The present disclosure relates to a multi component counter top water filtration system having several new and unique features, more specifically to a counter top water filtration system having two filtration media cartridges, one media cartridge being replaceable at least twice before the second media cartridge exceeds its useful life and requires replacement and most specifically to a counter top water filtration system that separates the plumbing and electronic components wherein the lower housing unit houses the plumbing components such as the water filtration pressure vessel, tubing and flow indication signaling device and the upper unit houses the electronics component and filtration methods related thereto.
In the past, various types of filtration systems including apparatus have been used to filter water. Over the years, a number of water filtration systems and devices have been developed to meet the needs of the users who desire to filter their water beyond that provided by various other means including municipal water filtration efforts. It seems that as technology advances to ease man's every day burdens; our society seems to generate more contaminants and additives, which then find their way into our water supplies. Thus, in order to reduce our exposure to the contaminants and impurities now found in our water supply it has become increasingly important to take additional steps beyond municipal water treatment in order to remove contaminates from our water before it is consumed.
In that regard, many end users have expressed increasing concerns regarding the extent of the contamination in their drinking water supplies. To address these concerns, end users have taken a variety of measures to ensure removal of the maximum amount of contamination from their drinking water. In order to accomplish this, some end users now purchase bottled water while others have installed water filtration systems in their homes.
Presently there are numerous types of home water filtration systems that are commercially available. Some of these systems utilize distillation, activated carbon filtration, sediment filters, deionization, ion exchange, reverse osmosis separation, and other types of filtration and separation systems for removing impurities from potable water. The types of systems available to the homeowner range from simple filters with limited capacities that remove impurities to elaborate and expensive systems, which may be complex and cumbersome. Some systems/units attach directly to and hang from the faucet or tap. There are also units, which require complex plumbing attachments prior to connection with the faucet or tap. Additionally, there are countertop units which can be connected to the faucet or tap, but occupy countertop space near the faucet or tap.
Most water filtration systems require a pressure vessel connected to an influent supply of potable water. The water enters the pressure vessel and the impurities in the water are filtered and/or separated out by the water being forced under pressure through a filtering or separating medium. Reject water is then allowed to drain from the system, and the effluent purified water is directed to an outlet for consumer use. Typically, the pressure vessel is contained in an outer housing, which is more aesthetically pleasing in appearance than the pressure vessel. In addition, the usual apparatus has the inlet at one end of the pressure vessel and the outlet at the other end of such vessel. Thus, it is not unusual that significant plumbing considerations are encountered to accommodate the pipes, tubes or hoses needed to connect the filtration system to the homeowner's present plumbing.
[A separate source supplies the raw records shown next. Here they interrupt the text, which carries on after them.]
-- ==== Sys2Proof/Machine/TimeOps.lean ====
section
/-!
DEFINITION. Fabric time, its states and servo, time transfer, wall time, PTP, 1PPS and the 10 MHz input (R45 to R77).
-/
namespace Sys2Proof.Machine
open Sys2Proof

/-! ## Ticks and frames -/

/-- Half ticks of a core cycle at the level in force (R72): 4, 5, 6, 8 for PL0 to PL3. -/
def State.cycleHalves (s : State) : Nat :=
  match s.rf Reg.sbPlStatus 0 2 with
  | 0 => 4
  | 1 => 5
  | 2 => 6
  | _ => 8

/-- A core cycle begins within the tick that has just come (R72, R99). -/
def State.coreEdge (s : State) : Bool :=
  let h := s.cycleHalves
  (2 * s.now + 1) / h ≠ (2 * s.now - 1) / h

/-- C-die `c`'s core clock root runs: M0 or M1, ready, not in compute reset (R72). -/
def State.coreRuns (s : State) (c : Nat) : Bool :=
  s.ready (cDie c) && decide (s.power.mode ≤ 1) && !(s.die (cDie c)).stopped

/-- C-die `c` delivered a core cycle in the present tick. -/
def State.coreNow (s : State) (c : Nat) : Bool := s.cycleNow.getLsbD c

/-- One core cycle of C-die `c`: LCT, and the counters of its busy tiles (R72, R543); a removed cycle counts nothing (R73). -/
def State.coreCycle (s : State) (c : Nat) : State :=
  let s := s.withMon { s.mon with cycles := SMap.set (fun _ => 0) s.mon.cycles c (SMap.get (fun _ => 0) s.mon.cycles c + 1) }
  let owed := SMap.get (fun _ => 0) s.mon.owed c
  if owed ≠ 0 then
    (s.withMon { s.mon with
        owed := SMap.set (fun _ => 0) s.mon.owed c (owed - 1)
        removed := SMap.set (fun _ => 0) s.mon.removed c (SMap.get (fun _ => 0) s.mon.removed c + 1) }).add64
      (Reg.cnStretchCount c) 1
  else
    let s := (s.add64 (Reg.cnLct c) 1).withCycleNow (setFld s.cycleNow c 1 1)
    s.each (fun p s =>
      if p.1 / 192 = c then
        let s := if p.2.state = 1 then s.add64 (Reg.cnTileBusy c (p.1 % 192)) 1 else s
        if p.2.mma = [] then s else s.add64 (Reg.cnTileMma c (p.1 % 192)) 1
      else s) s.tiles

/-- The WTB one tick on (R65): whether the nanoseconds passed through 0. -/
def State.wtbTick (s : State) : State :=
  let f := s.time.wtbFrac.toNat + s.rf Reg.sbWtbIncr 0 48
  let ns := s.time.wtbNs.toNat + f / 2 ^ 40
  let t := { s.time with wtbFrac := BitVec.ofNat 40 f, wtbNs := BitVec.ofNat 32 (ns % 1000000000) }
  if 1000000000 ≤ ns then
    (s.withTime { t with ppsDue := true }).add64 Reg.sbWtbSec (ns / 1000000000)
  else (s.withTime { t with ppsDue := false })

/-- Ticks of an operating hour. -/
def operHour : Nat := 11250000000000

/-- The fused base plan's voltage of die `d` at level `l`, a multiple of 5 mV (R521). -/
def baseVolt (d l : Nat) : Nat := 5 * fld (Config.fusedPlan d) (8 * l) 8

/-- The word of die `d` of the fused base plan: four levels for a C-die, one for every other die (R521, R524). -/
def basePlan (d : Nat) : W64 :=
  if 2 ≤ d ∧ d ≤ 5 then
    BitVec.ofNat 64 (baseVolt d 0 + baseVolt d 1 * 2 ^ 16 + baseVolt d 2 * 2 ^ 32 + baseVolt d 3 * 2 ^ 48)
  else BitVec.ofNat 64 (baseVolt d 0)

/-- The word of die `d` of the active plan: the one stored, or the fused one where its register holds none (R521). -/
def State.planReg (s : State) (d : Nat) : W64 := if s.r (Reg.saMarginPlan d) = 0 then basePlan d else s.r (Reg.saMarginPlan d)

/-- The margin plan's voltage of die `d` at level `l` (R521). -/
def State.planVolt (s : State) (d l : Nat) : Nat := fld (s.planReg d) (16 * l) 16

/-- The bytes of the plan, its withdrawals and the operating hours as SA keeps them in flash: an order of the model (R521; log 99). -/
def State.planBytes (s : State) : List Byte :=
  ((List.range 32).flatMap fun d => bytesLE 8 (s.planReg d).toNat) ++ bytesLE 1 (s.rf Reg.sbPlStatus 8 4) ++
    bytesLE 4 (s.rf Reg.saOperHours 0 32)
It has always been the case that certain types of filters or separation mediums are more efficient at removing certain types of impurities in the water. Thus, although an activated carbon filter may filter out unwanted dissolved organic compounds, it does not eliminate bacterial or viral impurities. Consequently, all single stage filtration systems are limited to filtration that can be effectively accomplished by the single filtering medium within the pressure vessel.
In an attempt to address, the limitations of single stage filtration systems, several multistage filtration systems have been developed which combine at least two filtering mediums into one device or into a series of separate devices to incorporate the advantages of each medium in the filtration process. A major drawback to multistage filtration of water in a system to be available to the homeowner is that such systems can be complex and costly and require elaborate tubing between the water source and filtering mediums. Additionally, the amount or degree of impurities contained in the potable water supplied to a home may vary dramatically from one location to another location. Thus, while one homeowner may have a need for eliminating bacterial contamination, another homeowner may have a need to remove a high degree of contaminant particulate. Consequently, end users in each community may face very different filtration needs. For example, end users in one community may have no need for a system to remove bacterial contamination, and end users in that community certainly would not desire to purchase that capability if it is not needed.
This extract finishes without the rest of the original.